The Columbia Police Department went through federal training and expanded its unit for community policing, according to a staff update given Friday.

The Mayor’s Task Force on Community Violence met as part of a series of updates to its 2014 recommendations. The group was formed in 2013 to find ways to reduce violent crime, and submitted its findings the next year, breaking them down into four categories – prevention, intervention, enforcement and re-entry.

Friday’s meeting focused on “enforcement.” Lieutenant Geoff Jones, the head of the new Community Outreach Unit, answered questions audience members had about changes to the department since late 2014. The task force called for a stronger, more trusting relationship between the department and the community. ABC 17 News reported earlier the growth of the COU to six officers starting next week, and CPD receiving the Department of Justice’s procedural justice training.

Irwin Schneider, president of the Columbia Neighborhood Watch program, said he supported the new community outreach program.

“Find ways to reach out to the communities and folks who may have problems, whoever they may be, and help them deal with it on a level other than strictly law enforcement,” Schneider told ABC 17 News.

Second Ward Councilman Michael Trapp, a co-chair of the task force, said the police department will announce the neighborhoods officers will work in next week. The department looked at overlapping maps of crime and poverty rates, along with other data, to determine the list.

ABC 17 News first reported that the department ended its Traffic Unit to staff the COU. Schneider said the police department needed the money for more officers to appropriately deal with the routine call log, as well as staff a unit for community policing.

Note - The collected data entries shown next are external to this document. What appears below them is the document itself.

-- ==== Sys2Proof/WellFormed.lean ====
section
/-! DEFINITION. Well-formed commands: each operand within the range its field or bus has in the manual. Nothing the machine does rests on it: every command has its effect with any operands. -/

namespace Sys2Proof

def isByte (n : Nat) : Bool := decide (n < 256)
def isWord (n : Nat) : Bool := decide (n < 2 ^ 32)
/-- The PF or one of 16 VFs (09 R282). -/
def isFn (n : Nat) : Bool := decide (n ≤ 16)
/-- 12-bit contexts (09), 16 partitions (13), 12-bit shard numbers (07), 12-bit node IDs (12 R398). -/
def isCtx (n : Nat) : Bool := decide (n < 4096)
def isPart (n : Nat) : Bool := decide (n < 16)
def isShard (n : Nat) : Bool := decide (n < 4096)
def isNode (n : Nat) : Bool := decide (n < 4096)
/-- 16 courses, 12 stacks, 12,288 fret domains, 24 links of 4 lanes and 512 NAND dies (00 scope), 4 quadrants (17 R508), 30 power domains (15). -/
def isCourse (n : Nat) : Bool := decide (n < 16)
def isStack (n : Nat) : Bool := decide (n < 12)
def isFret (n : Nat) : Bool := decide (n < 12288)
def isLink (n : Nat) : Bool := decide (n < 24)
def isLane (n : Nat) : Bool := decide (n < 4)
def isNandDie (n : Nat) : Bool := decide (n < 512)
def isQuad (n : Nat) : Bool := decide (n < 4)
def isDomain (n : Nat) : Bool := decide (n < 30)
/-- An offset of a register in BAR0: 64 MiB, whole words (16 R477, R489). -/
def isOff (n : Nat) : Bool := decide (n < 2 ^ 26) && n % 4 == 0

def Agent.wf : Agent → Bool
  | .host _ fn => isFn fn
  | .mgmt => true

def Access.wf : Access → Bool
  | .rd n => decide (1 ≤ n) && decide (n ≤ 4096)
  | .wr d => decide (1 ≤ d.length) && decide (d.length ≤ 4096)

/-- 2,048 vectors on the PF, 256 on a VF (09 R282). -/
def MsixOp.wf : MsixOp → Bool
  | .enable _ | .maskAll _ => true
  | .mask n | .unmask n => decide (n < 2048)

/-- Sixteen words to a core die (03 R79). -/
def Frame.wf (f : Frame) : Bool := isStack f.stack && decide (f.die < 16) && f.dw.length == 16 && f.dw.all isWord

def Flaw.wf (x : Flaw) : Bool := isFret x.fret && decide (x.col < 1572864)

def Msg.wf (m : Msg) : Bool := isByte m.ty && isLink m.link && isNode m.src && isNode m.dst && isPart m.srcPart && isPart m.dstPart && isWord m.txn

def Hello.wf (h : Hello) : Bool := isNode h.node && decide (h.lanes ≤ 4)

def Fec.wf (x : Fec) : Bool := decide (x.syms.length ≤ 4)

def Decoded.wf (d : Decoded) : Bool := decide (d.step ≤ 4)

def StartReport.wf (r : StartReport) : Bool := isWord r.badCourses && r.badDomains.all isFret && r.nand.all fun d => isNandDie d.die

def Instr.wf (i : Instr) : Bool :=
  match i with
  | .pushWindowWrite _ fn off _ => isFn fn && decide (off < 2 ^ 24)
  | .nop ctx => isCtx ctx
  | .fence ctx => isCtx ctx
  | .corpusSearch ctx => isCtx ctx
  | .scan ctx => isCtx ctx
  | .rerank ctx => isCtx ctx
  | .attend ctx => isCtx ctx
  | .kvAppend ctx => isCtx ctx
  | .kvTrim ctx => isCtx ctx
  | .gather ctx => isCtx ctx
  | .scatterUpdate ctx => isCtx ctx
  | .insert ctx => isCtx ctx
  | .delete ctx => isCtx ctx
  | .consolidate ctx => isCtx ctx
  | .prefetch ctx => isCtx ctx
  | .buildGraph ctx => isCtx ctx
  | .calibrate ctx => isCtx ctx
  | .requant ctx => isCtx ctx
  | .topkMerge ctx => isCtx ctx
  | .checkpoint ctx => isCtx ctx
  | .restore ctx => isCtx ctx
  | .flashTrim ctx => isCtx ctx
  | .flashRead ctx => isCtx ctx
  | .flashWrite ctx => isCtx ctx
  | .admissionWaitEnd _ => true
  | .sideFull _ => true
  | .stageResume _ => true
  | .commitPhase _ => true
  | .subBatchStart _ => true
  | .walkStart _ => true
  | .expansionComplete _ slot => isWord slot
  | .sideStrumBatch shard => isShard shard
  | .autoConsolidate shard => isShard shard
  | .sweepBatch shard => isShard shard
  | .migrationPass ctx layer => isCtx ctx && isByte layer
  | .autoFullCheckpoint target => decide (target < 8192)
  | .periodicCheckpoint target => decide (target < 8192)
  | .commandRerun _ => true
  | .qload f => f.wf
  | .qscrub f => f.wf
  | .strum f flaws => f.wf && flaws.all Flaw.wf
  | .pluck f flaws => f.wf && flaws.all Flaw.wf
  | .hist f => f.wf
  | .list f => f.wf
  | .expsum f => f.wf
  | .vacc x => x.frame.wf && x.flaws.all Flaw.wf
  | .string f => f.wf
  | .stageWrite x => x.frame.wf && x.flaws.all Flaw.wf
  | .commitRow f flaws => f.wf && flaws.all Flaw.wf
  | .overlayFold fret base => isFret fret && decide (base < 1572864)
  | .spareCopyDone fret => isFret fret
  | .stackThermal stack _ => isStack stack
  | .bar4Access _ _ x => x.acc.wf && x.flaws.all Flaw.wf
  | .waveBoundary part => isPart part
  | .courseParityError course => isCourse course
  | .courseFenceWrite a course _ => a.wf && isCourse course
  | .courseSelftestDone course _ => isCourse course
  | .collOpen m => m.wf
  | .collGrant m => m.wf
  | .collData m => m.wf
  | .collDone m => m.wf
  | .collAbort m => m.wf
  | .collectiveTimeout coll part => decide (coll < 65536) && isPart part
  | .barArrive m => m.wf
  | .barRelease m => m.wf
  | .barrierTimeout bar => decide (bar < 65536)
  | .hello link h => isLink link && h.wf
  | .flitReceive link flit fec => isLink link && flit.length == 256 && fec.wf
  | .replayTimeout link => isLink link
  | .laneFail link lane => isLink link && isLane lane
  | .retrainTimeout link => isLink link
  | .quarantineRetry link _ => isLink link
  | .dupPairExpiry src _ => isNode src
  | .poolRd m => m.wf
  | .poolData m => m.wf
  | .poolWr m => m.wf
  | .poolAck m => m.wf
  | .refuse m => m.wf
  | .refuseResend _ => true
  | .poolTimeout _ => true
  | .searchReq m => m.wf
  | .updateReq m => m.wf
  | .fwdAccept m => m.wf
  | .fwdResult m => m.wf
  | .epochStale m => m.wf
  | .mapLoad a _ => a.wf
  | .go a => a.wf
  | .abort a => a.wf
  | .compPrepare m => m.wf
  | .compReady m => m.wf
  | .compActivate m => m.wf
  | .compActive m => m.wf
  | .compRetired m => m.wf
  | .compAbort m => m.wf
  | .compQuery m => m.wf
  | .prepTmo => true
  | .epochRetire => true
  | .drainTmo => true
  | .logReq m => m.wf
  | .logData m => m.wf
  | .shadowCopy m => m.wf
  | .shadowResult m => m.wf
  | .shadowReady m => m.wf
  | .shadowCopyTimeout shard _ => isShard shard
  | .partitionFenceWrite a mask => a.wf && isWord mask
  | .fwLoad a _ => a.wf
  | .fwSwitch a => a.wf
  | .fwSwitchAccept => true
  | .fwFallback => true
  | .fwConfirm a _ => a.wf
  | .flashReadDone part _ dec => isPart part && dec.wf
  | .programComplete part stream failed => isPart part && decide (stream < 4) && failed.all isNandDie
  | .gcStart part => isPart part
  | .patrolScan part _ => isPart part
  | .dieTimeout die => isNandDie die
  | .rebuildComplete die => isNandDie die
  | .pwrFailN _ _ => true
  | .flushComplete => true
  | .restartAfterFlush => true
  | .holdEnter mv => mv.length == 4
  | .holdExit mv => mv.length == 4
  | .holdMaxExpiry => true
  | .vmonRst mv => mv.length == 4
  | .thermalTrip temps => temps.length == 4
  | .thermalRecovery temps => temps.length == 4
  | .voltageLoopStep _ _ _ => true
  | .sensorRefresh vals => vals.length == 23
  | .pwrGood _ _ => true
  | .stage0Entry mv => mv.length == 4
  | .stageAdvance rep => rep.wf
  | .pdSwitchOn a domain => a.wf && isDomain domain
  | .pdSwitchOff a domain => a.wf && isDomain domain
  | .domainOnDone domain rep => isDomain domain && rep.wf
  | .lctrSourceSwitch _ _ => true
  | .glbLctrLoRead a _ => a.wf
  | .pegStatBindWrite a v => a.wf && isWord v
  | .pegStatSseLoRead a => a.wf
  | .pegStatSelWrite a v => a.wf && isWord v
  | .counterLoRead a off => a.wf && isOff off
  | .editionLoRead a off => a.wf && isOff off
  | .rcFieldRead a off => a.wf && isOff off
  | .errClear a page mask => a.wf && isOff page && isWord mask
  | .errInjWrite a page mask => a.wf && isOff page && isWord mask
  | .glbEvtSelWrite a seq => a.wf && isWord seq
  | .badAccess a _ off size => a.wf && decide (off < 2 ^ 26) && decide (size ≤ 4096)
  | .registerWrite a off v => a.wf && isOff off && isWord v
  | .ringEnable a _ v => a.wf && isWord v
  | .ringDisable a _ v => a.wf && isWord v
  | .msixCoalesceTimer ctx => isCtx ctx
  | .msixUnmask _ fn op => isFn fn && op.wf
  | .hostReadError _ _ => true
  | .pcieLinkDown _ => true
  | .pcieLinkUp _ _ _ _ => true
  | .functionLevelReset _ fn _ => isFn fn
  | .perst _ => true
  | .release a _ mask => a.wf && isWord mask
  | .releaseComplete _ part => isPart part
  | .take a _ mask => a.wf && isWord mask
  | .forcedTakeover a _ mask => a.wf && isWord mask
  | .enable a => a.wf
  | .disable a => a.wf
  | .clear a => a.wf
  | .fault a => a.wf
  | .unbind a => a.wf
  | .contextDrained ctx => isCtx ctx
  | .ctxPartSramWrite a v => a.wf && isWord v
  | .sramShrinkDone part => isPart part
  | .quantumExpiry part => isPart part
  | .contextSwitch part => isPart part
  | .preemption _ => true
  | .capoRefill part => isPart part
  | .capoDepthWrite a part r _ v => a.wf && isPart part && decide (r ≤ 10) && isWord v
  | .getInfo _ seq => isByte seq
  | .getCert _ seq _ _ => isByte seq
  | .getReport _ seq _ => isByte seq
  | .sessionOpen _ seq part => isByte seq && isPart part
  | .sessionKey _ seq part _ => isByte seq && isPart part
  | .setIdeKey _ seq part _ => isByte seq && isPart part
  | .confidentialEnter _ seq part _ => isByte seq && isPart part
  | .confidentialExit _ seq part _ => isByte seq && isPart part
  | .sessionClose _ seq part _ => isByte seq && isPart part
  | .ideDrop _ part _ => isPart part
  | .getVersion _ ver seq => isByte ver && isByte seq
  | .getStatus _ ver seq => isByte ver && isByte seq
  | .readReg _ ver seq off _ => isByte ver && isByte seq && isWord off
  | .writeReg _ ver seq off v mask => isByte ver && isByte seq && isWord off && isWord v && isWord mask
  | .reset _ ver seq => isByte ver && isByte seq
  | .setLimits _ ver seq _ _ _ _ => isByte ver && isByte seq
  | .pdControl _ ver seq domain _ => isByte ver && isByte seq && isDomain domain
  | .takeoverAuth _ ver seq part _ => isByte ver && isByte seq && isPart part
  | .takeoverAuthLapse => true
  | .getSensors _ ver seq => isByte ver && isByte seq
  | .getEvents _ ver seq _ _ => isByte ver && isByte seq
  | .getCounters _ ver seq page _ _ => isByte ver && isByte seq && isOff page
  | .setEndpointId eid => isByte eid
  | .getEndpointId => true
  | .getMctpVersionSupport _ => true
  | .getMessageTypeSupport => true
  | .getVendorDefinedMsgSupport _ => true
  | .dynamicAddressAssign addr => decide (addr < 128)
  | .patrolScrub stack flaws => isStack stack && flaws.all Flaw.wf
  | .eraseComplete part _ => isPart part
  | .quadrantReferenceLost quad => isQuad quad
  | .hostReadCompletion _ _ _ => true
  | .mergedMReturn m => m.wf
  | .partialValueSums m => m.wf
  | .flapWindowEnd link => isLink link
  | .takeoverGraceExpiry _ => true

end Sys2Proof
end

“What they feel is more important, now, is having a community outreach unit, and hopefully deal with violent crime by having police more involved, and also getting the communities more relating to the police department.”

Lt. Jones said he hoped community policing, like the work the COU hopes to accomplish, will become the norm for police work in the city, instead of a special unit.

The task force will meet on January 12 to discuss “re-entry” programs dedicated to reducing recidivism and crime.